Required work –
Using the data below, return every line that holds the word "codes".

[Stored items]
----
-- ==== Sys2Proof/Machine/Flags.lean ====
section
/-! DEFINITION. There are no condition codes (10_state.md R32). What the spec has instead are the status bits, two of them
functions of `PH` (R29), and the fault codes (60_exceptions.md R171). -/

namespace Sys2Proof.Machine

/-- The value written to `FCODE` (60_exceptions.md R171). -/
def FaultCode.code : FaultCode → BitVec 3
  | .illegalCmd => 1
  | .bounds => 2
  | .laneIndex => 3
  | .protocol => 4

/-- `BUSY`: `PH` is neither `IDLE` nor `FAULTED` (10_state.md R29). -/
def State.busy (s : State) : Bool := s.ph != Phase.idle && s.ph != Phase.faulted

/-- `FAULT`: `PH` is `FAULTED` (10_state.md R29). -/
def State.faulted (s : State) : Bool := s.ph == Phase.faulted

/-- `STATUS`, from bit 7 down: 0, `FCODE` in 6:4, 0, `FAULT`, `DONE`, `BUSY` (10_state.md R29). -/
def State.status (s : State) : BitVec 8 :=
  0#1 ++ (s.fcode ++ (0#1 ++ (BitVec.ofBool s.faulted ++ (BitVec.ofBool s.done ++ BitVec.ofBool s.busy))))

end Sys2Proof.Machine
end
----
Answer to this exercise –
/-! DEFINITION. There are no condition codes (10_state.md R32). What the spec has instead are the status bits, two of them
functions of `PH` (R29), and the fault codes (60_exceptions.md R171). -/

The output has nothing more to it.